First I prepare the UG filter with matrix



















I then add several additives for shrimps



















Next is eco complete and hardscape stones. I added some more additives over that too and then complete it by covering the tank in flourite.
Rest of hardware goes in and some finishing touches to the hardscape.




























Ta-da, tank is up and running










A month later with intense lighting to grow algae and my tank is ready for cardinals



















Buce Hades










Buce Arrogant Blue










Yellow rabbit snail


----------



## MDT (Aug 8, 2014)

And finally, my cardinals have settled in to allow me to take these pictures.

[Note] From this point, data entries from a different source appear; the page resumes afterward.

theorem Engine.foldTile_sameTiles (e : Engine) (r : Rafter) (m : Member) (epoch : BitVec 32) (c : DrawCtx) (head tile fmt : Nat)
    (scale : Int) (entries : List (BitVec 16)) : c.sameTiles (e.foldTile r m epoch c head tile fmt scale entries).2 := by
  unfold Engine.foldTile
  extract_lets vocab position
  refine List.foldlRecOn _ _ (motive := fun acc : Nat × DrawCtx => c.sameTiles acc.2) (.refl c) fun acc hacc x _ => ?_
  dsimp only
  split
  · exact hacc.trans (e.foldEntry_sameTiles _ _ _ _ _ _ _ _)
  · exact hacc.trans (e.foldHead_sameTiles _ _ _ _ _ _ _ _)

theorem DrawCtx.finish_draw (c : DrawCtx) (r : Rafter) (noise : Nat → BitVec 32) : (c.finish r noise).draw = c.draw := by
  unfold DrawCtx.finish
  dsimp only
  split <;> rfl

end

/-! ### Folding looks neither at the clock nor at the error unit -/

/-- The engine at another time, with other injections and errors. -/
def Engine.inErr (e : Engine) (n : Nat) (x : Err) : Engine := { e with now := n, err := x }

section
variable (e : Engine) (n : Nat) (x : Err)

theorem Engine.cellChain_inErr (k c : Nat) : (e.inErr n x).cellChain k c = e.cellChain k c := by
  induction k generalizing c with
  | zero => rfl
  | succ k ih =>
    unfold Engine.cellChain
    simp only [ih]
    rfl

theorem Engine.overflow_inErr (slot : Nat) : (e.inErr n x).overflow slot = e.overflow slot := by
  unfold Engine.overflow
  simp only [Engine.cellChain_inErr]
  rfl

theorem Engine.termsOf_inErr (m : Member) (v : Nat) (c : DrawCtx) (t : Nat) : (e.inErr n x).termsOf m v c t = e.termsOf m v c t := by
  unfold Engine.termsOf Engine.countOf
  simp only [Engine.overflow_inErr]
  rfl

theorem Engine.foldEntry_inErr : (e.inErr n x).foldEntry = e.foldEntry := by
  funext r m v p ep c t l
  unfold Engine.foldEntry
  simp only [Engine.termsOf_inErr]
  rfl

theorem Engine.foldTile_inErr : (e.inErr n x).foldTile = e.foldTile := by
  funext r m ep c h t f sc es
  unfold Engine.foldTile
  simp only [Engine.foldEntry_inErr]
  rfl

theorem Engine.count_inErr (d : Nat) : (e.inErr n x).count d = e.count d := rfl

theorem Engine.expectedTiles_inErr : (e.inErr n x).expectedTiles = e.expectedTiles := rfl

theorem Engine.ctxOf_inErr : (e.inErr n x).ctxOf = e.ctxOf := by
  funext r i m d
  unfold Engine.ctxOf Engine.openCtx Engine.countTokens
  simp only [Engine.overflow_inErr]
  rfl

end

/-! ### The contexts (R191, R202) -/

section
variable {e : Engine} {r : Rafter} {m : Member} {y : Yealm} {c : DrawCtx} {i d k : Nat}

theorem Engine.ctxOf_draw (h : ∀ c, Table.get? e.smp.ctxs d = some c → c.draw = d) : (e.ctxOf r i m d).draw = d := by
  unfold Engine.ctxOf
  cases hd : Table.get? e.smp.ctxs d with
  | none => rfl
  | some c => exact h c hd

/-- The context with a tile folded in and its key counted is that of the same draw with one tile more. -/
theorem Engine.foldTile_count {epoch : BitVec 32} {head tile fmt nans : Nat} {scale : Int} {entries : List (BitVec 16)} {x : DrawCtx}
    (h : e.foldTile r m epoch c head tile fmt scale entries = (nans, x)) :
    (x.count head tile).draw = c.draw ∧ (x.count head tile).received = c.received + 1 := by
  have hsame := e.foldTile_sameTiles r m epoch c head tile fmt scale entries
  rw [h] at hsame
  exact ⟨hsame.draw, congrArg (· + 1) hsame.received⟩

/-- The engine that has counted a tile's NaN logits and its evaluations, and keeps the context. -/
def Engine.tileKept (e : Engine) (head nans : Nat) (c : DrawCtx) : Engine :=
  ((e.countNans head nans).evaluations false c.tileWords).putCtx c

/-- What keeping a tile's context leaves. -/
theorem Engine.tileKept_eq (e : Engine) (head nans : Nat) (c : DrawCtx) : ∃ cnt spg, e.tileKept head nans c =
    { e with cnt := cnt, spg := spg, smp := { e.smp with ctxs := Table.put e.smp.ctxs c.draw c } } := by
  unfold Engine.tileKept Engine.countNans
  split <;> exact ⟨_, _, rfl⟩

theorem Engine.tileKept_nans (e : Engine) (head nans : Nat) (c : DrawCtx) : (e.tileKept head nans c).count Cnt.smpNan =
    e.count Cnt.smpNan + BitVec.ofNat 32 (if head = 0 ∧ e.strictNan = true then 0 else nans) := by
  have hevaluated : (e.tileKept head nans c).count Cnt.smpNan = (e.countNans head nans).count Cnt.smpNan :=
    Table.getD_put_ne _ _ _ (by decide)
  rw [hevaluated, Engine.countNans]
  by_cases h : head = 0 ∧ e.strictNan = true
  · rw [if_pos (by simpa using h), if_pos h]
    simp
  · rw [if_neg (by simpa using h), if_neg h]
    exact Table.getD_put_self _ _ _ _

theorem Engine.tileKept_count (e : Engine) (head nans : Nat) (c : DrawCtx) {d : Nat} (hnan : d ≠ Cnt.smpNan) (heval : d ≠ Cnt.spgEvalSmp) :
    (e.tileKept head nans c).count d = e.count d := by
  have hevaluated : (e.tileKept head nans c).count d = (e.countNans head nans).count d := Table.getD_put_ne _ _ _ heval
  rw [hevaluated, Engine.countNans]
  split
  · rfl
  · exact Table.getD_put_ne _ _ _ hnan

/-! ### The end of a draw (R202, R203) -/

/-- A draw finished: its context stands finished, it is counted, and nothing else of the requests, the group or the outputs changes. -/
theorem Engine.finishDraw_finishes (e : Engine) (r : Rafter) (m : Member) (epoch : BitVec 32) (c : DrawCtx) :
    Table.get? (e.finishDraw r m epoch c).smp.ctxs c.draw = some (c.finish r (noiseAt m.seed epoch 1 (m.seqStart + c.index))) ∧
      (e.finishDraw r m epoch c).count Cnt.smpDraws = e.count Cnt.smpDraws + 1#32 ∧
      (e.finishDraw r m epoch c).rafter = e.rafter ∧ (e.finishDraw r m epoch c).out = e.out ∧ (e.finishDraw r m epoch c).flt = e.flt := by
  unfold Engine.finishDraw
  extract_lets again c1 e1
  have hput : Table.get? e1.smp.ctxs c.draw = some c1 := by
    rw [← c.finish_draw r (noiseAt m.seed epoch 1 (m.seqStart + c.index))]
    exact Table.get?_put_self _ _ _
  have hcount : e1.count Cnt.smpDraws = e.count Cnt.smpDraws + 1#32 :=
    (Engine.count_bump_self _ _).trans (congrArg (· + 1#32) (Table.getD_put_ne _ _ _ (by decide)))
  split
  · exact ⟨hput, (Engine.count_bump_ne _ (by decide)).trans hcount, rfl, rfl, rfl⟩
  · exact ⟨hput, hcount, rfl, rfl, rfl⟩

/-- On a lone engine the last tile of a draw, its key sums right, finishes the draw. -/
theorem Engine.completeDraw_lone (halone : e.alone) (hsums : (c.sum1, c.sum2) = keySums
    (e.shardTiles (tilesOf (e.family m.family).vocab)).1 (e.shardTiles (tilesOf (e.family m.family).vocab)).2 (e.headsOf m c.index)) :
    e.completeDraw y k r m c = e.finishDraw r m y.epoch c := by
  have hsharded : e.sharded = false := by simp [Engine.sharded, halone.1, halone.2]
  have hshadows : (e.finishDraw r m y.epoch c).shadows = false := by
    rw [Engine.shadows, (e.finishDraw_finishes r m y.epoch c).2.2.2.2]
    exact halone.2
  unfold Engine.completeDraw
  dsimp only
  rw [if_neg (not_not_intro hsums), if_neg (by rw [hsharded]; decide), Engine.shadowEmit, hshadows]

end

/-! ### A tile that passes its checks (R190, R191, R207) -/

section
variable {e : Engine} {y : Yealm} {k i : Nat} {m : Member} {r : Rafter} {h : BitVec 64} {l : List (BitVec 16)}

theorem Engine.takeTile_discards (hreq : e.anyReq? m.slot = some r) (hfolded : e.folded m (tileDraw h) = true) (hskips : e.skips m = true) :
    e.takeTile y k i m h l = e.foldAway y i r m h l := by
  simp [Engine.takeTile, hreq, hfolded, hskips]

theorem Engine.takeTile_ignores (hreq : e.anyReq? m.slot = some r) (hfolded : e.folded m (tileDraw h) = true) (hskips : e.skips m = false) :
    e.takeTile y k i m h l = e := by
  simp [Engine.takeTile, hreq, hfolded, hskips]

theorem Engine.takeTile_holds (hreq : e.anyReq? m.slot = some r) (hfolded : e.folded m (tileDraw h) = false)
    (hahead : e.smp.nextEmit + 16384 ≤ tileDraw h) : e.takeTile y k i m h l = e.holdGutter := by
  simp [Engine.takeTile, hreq, hfolded, hahead]

theorem Engine.takeTile_folds (hreq : e.anyReq? m.slot = some r) (hfolded : e.folded m (tileDraw h) = false)
    (hnear : tileDraw h < e.smp.nextEmit + 16384) {nans : Nat} {x : DrawCtx}
    (hfold : e.foldTile r m y.epoch (e.ctxOf r i m (tileDraw h)) (tileHead h) (tileIndex h) (tileFmt h) (tileScale h) l = (nans, x)) :
    e.takeTile y k i m h l =
      if (x.count (tileHead h) (tileIndex h)).received = e.expectedTiles m (x.count (tileHead h) (tileIndex h)).index then
        (e.tileKept (tileHead h) nans (x.count (tileHead h) (tileIndex h))).completeDraw y k r m (x.count (tileHead h) (tileIndex h))
      else e.tileKept (tileHead h) nans (x.count (tileHead h) (tileIndex h)) := by
  have hexpected (c : DrawCtx) (n : Nat) : (e.tileKept (tileHead h) nans c).expectedTiles m n = e.expectedTiles m n := by
    obtain ⟨cnt, spg, heq⟩ := e.tileKept_eq (tileHead h) nans c
    rw [heq]
    rfl
  unfold Engine.takeTile
  dsimp only
  rw [hreq]
  dsimp only
  rw [if_neg (by rw [hfolded]; decide), if_neg (by omega), hfold]
  dsimp only
  rw [← hexpected (x.count (tileHead h) (tileIndex h))]
  rfl

/-- A tile folded and discarded leaves the draws, the requests, the step and the outputs. -/
theorem Engine.foldAway_frame (e : Engine) (y : Yealm) (i : Nat) (r : Rafter) (m : Member) (h : BitVec 64) (l : List (BitVec 16)) :
    (e.foldAway y i r m h l).smp = e.smp ∧ (e.foldAway y i r m h l).rafter = e.rafter ∧ (e.foldAway y i r m h l).ylm = e.ylm ∧
      (e.foldAway y i r m h l).out = e.out := by
  unfold Engine.foldAway Engine.countNans
  dsimp only
  split <;> exact ⟨rfl, rfl, rfl, rfl⟩

/-- A tile not taken is counted, and the gutter is not ready. -/
theorem Engine.holdGutter_spec (e : Engine) : e.holdGutter.smp.gutHeld = true ∧ e.holdGutter.smp.ctxs = e.smp.ctxs ∧
    e.holdGutter.count Cnt.smpGutWait = e.count Cnt.smpGutWait + 1#32 ∧
    (e.smp.gutHeld = false → e.holdGutter.out = .gutReady false :: e.out) := by
  unfold Engine.holdGutter
  extract_lets e1
  have hcount : e1.count Cnt.smpGutWait = e.count Cnt.smpGutWait + 1#32 := e.count_bump_self _
  split
  · rename_i hheld
    exact ⟨hheld, rfl, hcount, fun hfree => absurd (hfree.symm.trans hheld) (by decide)⟩
  · exact ⟨rfl, rfl, hcount, fun _ => rfl⟩

variable {nans : Nat} {c : DrawCtx}

/-- A tile that is not its draw's last leaves the context with one tile more. -/
theorem Engine.tileKept_keeps (e : Engine) (head nans : Nat) (c : DrawCtx) :
    Table.get? (e.tileKept head nans c).smp.ctxs c.draw = some c ∧ (e.tileKept head nans c).ylm = e.ylm ∧
      (e.tileKept head nans c).rafter = e.rafter ∧ (e.tileKept head nans c).out = e.out := by
  obtain ⟨cnt, spg, heq⟩ := e.tileKept_eq head nans c
  rw [heq]
  exact ⟨Table.get?_put_self _ _ _, rfl, rfl, rfl⟩

/-- The last tile of a draw, its key sums right, leaves the draw finished and counted. -/
theorem Engine.tileKept_completes (halone : e.alone) (hsums : (c.sum1, c.sum2) = keySums
    (e.shardTiles (tilesOf (e.family m.family).vocab)).1 (e.shardTiles (tilesOf (e.family m.family).vocab)).2 (e.headsOf m c.index)) (head : Nat) :
    Table.get? ((e.tileKept head nans c).completeDraw y k r m c).smp.ctxs c.draw =
        some (c.finish r (noiseAt m.seed y.epoch 1 (m.seqStart + c.index))) ∧
      ((e.tileKept head nans c).completeDraw y k r m c).count Cnt.smpDraws = e.count Cnt.smpDraws + 1#32 ∧
      ((e.tileKept head nans c).completeDraw y k r m c).rafter = e.rafter ∧
      ((e.tileKept head nans c).completeDraw y k r m c).out = e.out := by
  have hcount := e.tileKept_count head nans c (d := Cnt.smpDraws) (by decide) (by decide)
  obtain ⟨-, -, hrafter, hout⟩ := e.tileKept_keeps head nans c
  obtain ⟨cnt, spg, heq⟩ := e.tileKept_eq head nans c
  have hlone : (e.tileKept head nans c).completeDraw y k r m c = (e.tileKept head nans c).finishDraw r m y.epoch c := by
    rw [heq]
    exact Engine.completeDraw_lone halone hsums
  obtain ⟨hctx, hdraws, hkept, hsame, -⟩ := (e.tileKept head nans c).finishDraw_finishes r m y.epoch c
  rw [hlone]
  exact ⟨hctx, hdraws.trans (congrArg (· + 1#32) hcount), hkept.trans hrafter, hsame.trans hout⟩

end

/-! ### A tile that fails a check (R192, R338) -/

section
variable {e : Engine} {y : Yealm}

theorem Engine.tileError_eq (e : Engine) (detail : Nat) (injected : Bool) : e.tileError detail injected =
    (e.log Ev.tileCheck [detail]).stepError Det.tileCheck (e.sampledCourse.map (·.1)).toList detail (some injected) := rfl

/-- The record of a bad tile, counted: of the counters outside the log only SMP_CNT_TILE_ERR has moved. -/
theorem Engine.badTile_logged (e : Engine) (detail : Nat) : LogOnly (e.bump Cnt.smpTileErr)
    ((e.bump Cnt.smpTileErr).log Ev.tileCheck [detail]) ∧
    ((e.bump Cnt.smpTileErr).log Ev.tileCheck [detail]).count Cnt.smpTileErr = e.count Cnt.smpTileErr + 1#32 ∧
    ∀ c, c < 0x6000 ∨ 0x7000 ≤ c → c ≠ Cnt.smpTileErr → ((e.bump Cnt.smpTileErr).log Ev.tileCheck [detail]).count c = e.count c := by
  have hlog := (e.bump Cnt.smpTileErr).log_only Ev.tileCheck [detail]
  exact ⟨hlog, (hlog.2.2 _ (by decide)).trans (e.count_bump_self _), fun c hc hne => (hlog.2.2 c hc).trans (e.count_bump_ne hne)⟩

theorem Engine.badTile_idle (hidle : e.ylm.current = none) (detail : Nat) (injected : Bool) :
    ((e.bump Cnt.smpTileErr).tileError detail injected).smp = e.smp ∧ ((e.bump Cnt.smpTileErr).tileError detail injected).rafter = e.rafter ∧
      ((e.bump Cnt.smpTileErr).tileError detail injected).count Cnt.smpTileErr = e.count Cnt.smpTileErr + 1#32 ∧
      ((e.bump Cnt.smpTileErr).tileError detail injected).count Cnt.errStep = e.count Cnt.errStep + 1#32 := by
  rw [Engine.tileError_eq]
  obtain ⟨hlog, htile, hrest⟩ := e.badTile_logged detail
  generalize (e.bump Cnt.smpTileErr).log Ev.tileCheck [detail] = e1 at hlog htile hrest
  obtain ⟨honly, hstep⟩ := Engine.stepError_idle_spec (e := e1) (by rw [hlog.ylm_eq]; exact hidle) Det.tileCheck
    ((e.bump Cnt.smpTileErr).sampledCourse.map (·.1)).toList detail (some injected)
  exact ⟨honly.smp_eq.trans (by rw [hlog.1]; rfl), honly.rafter_eq.trans hlog.rafter_eq,
    (honly.2.2.2.2.2 _ (by decide)).trans htile, hstep.trans (congrArg (· + 1#32) (hrest _ (by decide) (by decide)))⟩

theorem Engine.badTile_replays (hy : e.mayReplay y) (detail : Nat) (injected : Bool) :
    e.replays ((e.bump Cnt.smpTileErr).tileError detail injected) ∧
      ((e.bump Cnt.smpTileErr).tileError detail injected).count Cnt.smpTileErr = e.count Cnt.smpTileErr + 1#32 := by
  rw [Engine.tileError_eq]
  obtain ⟨hlog, htile, hrest⟩ := e.badTile_logged detail
  have hy' : (e.bump Cnt.smpTileErr).mayReplay y := hy
  generalize (e.bump Cnt.smpTileErr).log Ev.tileCheck [detail] = e1 at hlog htile hrest
  obtain ⟨hreplays, hcount⟩ := Engine.stepError_replays (hlog.mayReplay hy') Det.tileCheck
    ((e.bump Cnt.smpTileErr).sampledCourse.map (·.1)).toList detail (some injected)
  exact ⟨Engine.replays_of_counts (hrest _ (by decide) (by decide)) (hrest _ (by decide) (by decide)) hreplays,
    (hcount _ (by decide) (by decide) (by decide)).trans htile⟩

They are extremely shy still but hopefully in a few months when I have more, they will be easier to take pictures of.

Thanks for looking and I hope to share more of them soon.


----------



## Dou (Dec 4, 2015)

Much awesome. So Shrimp. Wow beautiful. x)


----------



## MDT (Aug 8, 2014)

In terms of care, I found them extremely sensitive when being introduced. I did a 2 hr drip acclimation and still ended up losing 6 over two weeks. I would definitely increase the acclimation time to 5 hours at least and drop in an air stone to keep the water moving. Once they settle in, they are more forgiving. I haven't lost once since then despite a few mistakes with my water quality.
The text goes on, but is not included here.